I have yet been unable to identify it. The huge eyes colored like
this I’ve never seen. I photographed this one outside my dad’s
house near San Jose, California. I did not have enough time to
take pictures when I was there– I will be back, both to visit these
flies but continue to understand the strange spiders I photographed
the first time. All are new to me except then Barn spider and the
Zygiella Atrica–I’ve dubbed those “Winter Weavers” because I’ve
found them alive and well during Christmas time in Portland
surviving freezes and moderate winters when I visited from
Hawaii each year. One of many spiders I used to smuggle into
Hawaii when I was a kid.



(ABOVE- an unknown species of fly) (Below-The Progressive bee fly)

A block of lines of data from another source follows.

-- ==== Sys2Proof/Tests/Slice0.lean ====
section
/-!
SUPPORT. Small tests, each about one step, with expected values from the tables and vectors of the spec; and for every
statement with hypotheses a witness: a concrete state and operands that meet all of them together.
-/

namespace Sys2Proof.Tests

open Sys2Proof.Machine Sys2Proof.Laws

/-! ### Helpers -/

/-- A state in cycle 0. -/
def mk (c : Config) (r : Regs) (is : List Input) : State := { cfg := c, regs := r, inputs := is, cycle := 0 }

/-- The reset state of `CFG_TEST` with its first inputs. -/
def start (is : List Input) : State := mk Config.test (Regs.reset Config.test) is

/-- An input without command and reset. -/
def quiet (din : Bool) : Input := { rst := false, cmdValid := false, cmd := 0, din := din, raddr := 0 }

/-- An input that presents a command word. -/
def give (w : CmdWord) : Input := { rst := false, cmdValid := true, cmd := w, din := false, raddr := 0 }

/-- An input with `rst = 1`. -/
def resetting : Input := { rst := true, cmdValid := true, cmd := 0x300, din := true, raddr := 0 }

/-- A configuration with every parameter small and a buffer of four elements (the depth of V-RSEQ-9 to V-RSEQ-11). -/
def tiny : Config where
  tickHz := 1
  tPre := 1
  tHold := 1
  tPost := 1
  tNoiseLow := 1
  tMid := 1
  tNoiseHigh := 2
  deadline := 2
  seqDepth := 4

/-- The registers one step on, where the step answers a next state. -/
def after (s : State) : Option Regs :=
  match step s with
  | .next t => some t.regs
  | .fault _ => none
  | .refused _ => none

/-- The part of the invariant about the stream, its quantifiers bounded. -/
abbrev StreamFinite (c : Config) (r : Regs) : Prop :=
  Memory.wf c.seqDepth r.seq = true ∧ r.seq[0]? = some .start ∧
  (1 ≤ r.len.toNat ∧ r.len.toNat ≤ c.seqDepth ∧ (r.seqClosed = false → r.len.toNat ≤ c.seqDepth - 1)) ∧
  (r.seqClosed = false ↔ (r.op = opRseq ∧ (r.st = .rxWait ∨ r.st = .rxHigh))) ∧
  (r.seqClosed = true → 2 ≤ r.len.toNat ∧ r.seq[r.len.toNat - 1]? = some .timeout ∧
    ∀ i, i ≤ r.len.toNat - 2 → 1 ≤ i → r.seq[i]?.any isPulseTag = true) ∧
  (r.seqClosed = false → ∀ i, i ≤ r.len.toNat - 1 → 1 ≤ i → r.seq[i]?.any isPulseTag = true)

/-- The rest of the invariant. -/
abbrev RestFinite (c : Config) (r : Regs) : Prop :=
  (r.wcnt.toNat ≤ c.deadline ∧ (r.st = .rxWait → r.wcnt.toNat ≤ c.deadline - 1)) ∧
  (r.dcnt.toNat ≤ c.tNoiseHigh + 1 ∧ (r.st = .rxWait → r.dcnt = 0) ∧ (r.st = .rxHigh → 1 ≤ r.dcnt.toNat)) ∧
  r.bitres ≠ .start ∧
  (r.st = .decScan →
    r.idx.toNat ≤ r.len.toNat - 2 ∧ r.weight.toNat = 2 ^ (r.scanned.filter contributes).length ∧
      r.acc.toNat < r.weight.toNat ∧ (r.scanned.filter contributes).length ≤ 32) ∧
  (r.seqOvf = true → c.seqDepth - 1 ≤ r.len.toNat)

theorem inv_of_finite (c : Config) (r : Regs) (is : List Input) (hv : c.Valid) (hs : StreamFinite c r)
    (ht : TransmitOk c r.st r.clockOut r.nbit r.dly) (hr : RestFinite c r) : (mk c r is).Inv := by
  obtain ⟨hs, h0, hl, ho, hc, hop⟩ := hs
  obtain ⟨hw, hd, hb, hsc, hov⟩ := hr
  have any : ∀ i : Nat, r.seq[i]?.any isPulseTag = true → ∃ t, r.seq[i]? = some t ∧ isPulseTag t = true := by
    intro i hi
    cases hg : r.seq[i]? with
    | none => rw [hg] at hi; simp at hi
    | some t => rw [hg] at hi; exact ⟨t, rfl, by simpa using hi⟩
  exact ⟨hv, {
    seqSize := hs
    startMarker := h0
    lenRange := hl
    openIff := ho
    closedShape := fun e => ⟨(hc e).1, (hc e).2.1, fun i h1 h2 => any i ((hc e).2.2 i h2 h1)⟩
    openShape := fun e i h1 h2 => any i (hop e i h2 h1)
    clockLow := ht.1
    dlyZero := ht.2.1
    dlyPre := ht.2.2.1
    dlyHold := ht.2.2.2.1
    dlyPost := ht.2.2.2.2.1
    nbitRange := ht.2.2.2.2.2
    wcntRange := hw
    dcntRange := hd
    bitresTag := hb
    scan := hsc
    overflow := hov }⟩

/-- The idle registers of `tiny`. -/
def idleRegs : Regs := Regs.reset tiny

/-- In a pulse of an `RBIT`. -/
def pulseRegs : Regs := { idleRegs with st := .rxHigh, op := 1, dcnt := 1 }

/-- In the first pulse of an `RSEQ`, the buffer empty. -/
def streamRegs : Regs := { idleRegs with st := .rxHigh, op := 2, dcnt := 1, len := 1, seqClosed := false }

/-- In a pulse of an `RSEQ`, the buffer full: no element but the terminator has room. -/
def fullRegs : Regs :=
  { idleRegs with
    st := .rxHigh, op := 2, dcnt := 3, len := 3, seqClosed := false, seq := [.start, .one, .zero, .timeout] }

/-- At the last sample before the deadline of an `RSEQ` that holds one element. -/
def lastWaitRegs : Regs :=
  { idleRegs with
    st := .rxWait, op := 2, wcnt := 1, len := 2, seqClosed := false, seq := [.start, .one, .timeout, .timeout] }

/-- At the first element, a `ONE`, of a scan. -/
def scanRegs : Regs :=
  { idleRegs with st := .decScan, op := 3, len := 4, idx := 2, seq := [.start, .zero, .one, .timeout] }

/-- At the end of that scan. -/
def scanEndRegs : Regs := { scanRegs with idx := 0, acc := 1, weight := 4 }

/-- In `TX_HIGH` of the last bit, the hold at its end. -/
def lastHighRegs : Regs := { idleRegs with st := .txHigh, dly := 1 }

theorem inv_idle (is : List Input) : (mk tiny idleRegs is).Inv :=
  inv_of_finite _ _ _ (by decide) (by decide) (by unfold TransmitOk; decide) (by decide)
theorem inv_pulse (is : List Input) : (mk tiny pulseRegs is).Inv :=
  inv_of_finite _ _ _ (by decide) (by decide) (by unfold TransmitOk; decide) (by decide)
theorem inv_stream (is : List Input) : (mk tiny streamRegs is).Inv :=
  inv_of_finite _ _ _ (by decide) (by decide) (by unfold TransmitOk; decide) (by decide)
theorem inv_full (is : List Input) : (mk tiny fullRegs is).Inv :=
  inv_of_finite _ _ _ (by decide) (by decide) (by unfold TransmitOk; decide) (by decide)
theorem inv_lastWait (is : List Input) : (mk tiny lastWaitRegs is).Inv :=
  inv_of_finite _ _ _ (by decide) (by decide) (by unfold TransmitOk; decide) (by decide)
theorem inv_scan (is : List Input) : (mk tiny scanRegs is).Inv :=
  inv_of_finite _ _ _ (by decide) (by decide) (by unfold TransmitOk; decide) (by decide)
theorem inv_scanEnd (is : List Input) : (mk tiny scanEndRegs is).Inv :=
  inv_of_finite _ _ _ (by decide) (by decide) (by unfold TransmitOk; decide) (by decide)
theorem inv_lastHigh (is : List Input) : (mk tiny lastHighRegs is).Inv :=
  inv_of_finite _ _ _ (by decide) (by decide) (by unfold TransmitOk; decide) (by decide)

/-! ### Encoding: words written out from 30_encoding.md R80, R81 -/

/-- `00 10100101`, V-ENC-2. -/
theorem test_decode_send : decodeTableWord 10 0b0010100101 = some (.send 0xA5) := by decide
/-- `01 00000000` and `01 11111111`, V-ENC-4, V-ENC-5. -/
theorem test_decode_rbit :
    decodeTableWord 10 0b0100000000 = some .rbit ∧ decodeTableWord 16 0b0111111111 = some .rbit := by decide
/-- `10 00000000` and `10 10101011`, V-ENC-6, V-ENC-7. -/
theorem test_decode_rseq :
    decodeTableWord 10 0b1000000000 = some .rseq ∧ decodeTableWord 16 0b1010101011 = some .rseq := by decide
/-- `11 00000000` and `11 11111111`, V-ENC-8, V-ENC-9. -/
theorem test_decode_dec :
    decodeTableWord 10 0b1100000000 = some .dec ∧ decodeTableWord 16 0b1111111111 = some .dec := by decide
/-- A number of eleven bits is no command word (30_encoding.md R80). -/
theorem test_decode_too_long : decodeNat 0b10000000000 = .error .notTenBits := by decide
/-- The words of 30_encoding.md R89. -/
theorem test_encode :
    encode (.send 0xA5) = 0x0A5#10 ∧ encode .rbit = 0x100#10 ∧ encode .rseq = 0x200#10 ∧ encode .dec = 0x300#10 := by
  decide
/-- Every instruction is well formed (30_encoding.md R85). -/
theorem test_wellFormed :
    (Instr.send 0xFF).wellFormed = true ∧ Instr.rbit.wellFormed = true ∧ Instr.rseq.wellFormed = true ∧
      Instr.dec.wellFormed = true := by decide
/-- The one ill-formed term of the spec: a line `SEND 256` (30_encoding.md R89). -/
theorem test_ill_formed_line :
    (AsmLine.send 256).wellFormed = false ∧ (AsmLine.send 255).wellFormed = true ∧ assemble [.send 256] = none := by
  decide
/-- The program of PRG-1 as text, in the three number forms, and `RVAL` (30_encoding.md R89, R90). -/
theorem test_assembleText :
    assembleText ["SEND 0xA5 ; one byte".toList, "".toList, "SEND 165".toList, "SEND 0b10100101".toList,
      "RVAL".toList] = some [0x0A5#10, 0x0A5#10, 0x0A5#10, 0x200#10, 0x300#10] := by decide
/-- The disassembler ignores `cmd[7:0]` of `RBIT` (30_encoding.md R89). -/
theorem test_disassemble :
    disassemble 0x1FF#10 = "RBIT".toList ∧ disassemble 0x0A5#10 = "SEND 0xA5".toList := by decide

/-! ### The next command comes from the port -/

theorem test_fetch_send :
    after (State.reset.withFetchWord 10 0x0A5) = some (commanded (.send 0xA5) (State.reset.withFetchWord 10 0x0A5)).regs := by decide
theorem test_fetch_rbit :
    after (State.reset.withFetchWord 10 0x100) = some (commanded .rbit (State.reset.withFetchWord 10 0x100)).regs := by decide
theorem test_fetch_rseq :
    after (State.reset.withFetchWord 10 0x200) = some (commanded .rseq (State.reset.withFetchWord 10 0x200)).regs := by decide
theorem test_fetch_dec :
    after (State.reset.withFetchWord 10 0x300) = some (commanded .dec (State.reset.withFetchWord 10 0x300)).regs := by decide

Why are they called “Progressive” Bee flies? That I don’t know.
And these flies called Exoprosopa, are very difficult to photograph.
Recently I perfected a method of using some of my old 35mm
lenses with my digital that actually works. This gives me about
three feet distance to take shots like this. But when I took this
a couple of weeks ago I had not yet tried that. I used my long-
macro lens and this difficult to photograph fly was finally brought
into focus. I had to be five or six inches away in order to get it
or they would fly off. These flies look like flying bears. I’m
surprised they are not called “woolly flies” or something. This
family has a wide range of different looking flies however and
“Progressive bee fly” might have just been a name given to the
them for any number of reasons. It could be one of those moments
I’m just missing something really big about these flies that very
obvious. I photographed these near the salt flats on the California
Nevada border.

When my dad and I go camping and hiking--we go where nobody
goes. Miles and miles from any stores, rangers, or
other campers. We can't stand RV's, pay camp sites--and if the
place has signs its pretty much overused. We go camping to get
away from all that crap! At the best sites are remote enough you
don't see city lights on the horizon at night even over the curve
of the Earth. In such a place I took these shots just a few dozen
feet from our self-made fire pit. My GPS put us at allmost 8000ft
looking over the salt flats into Nevada.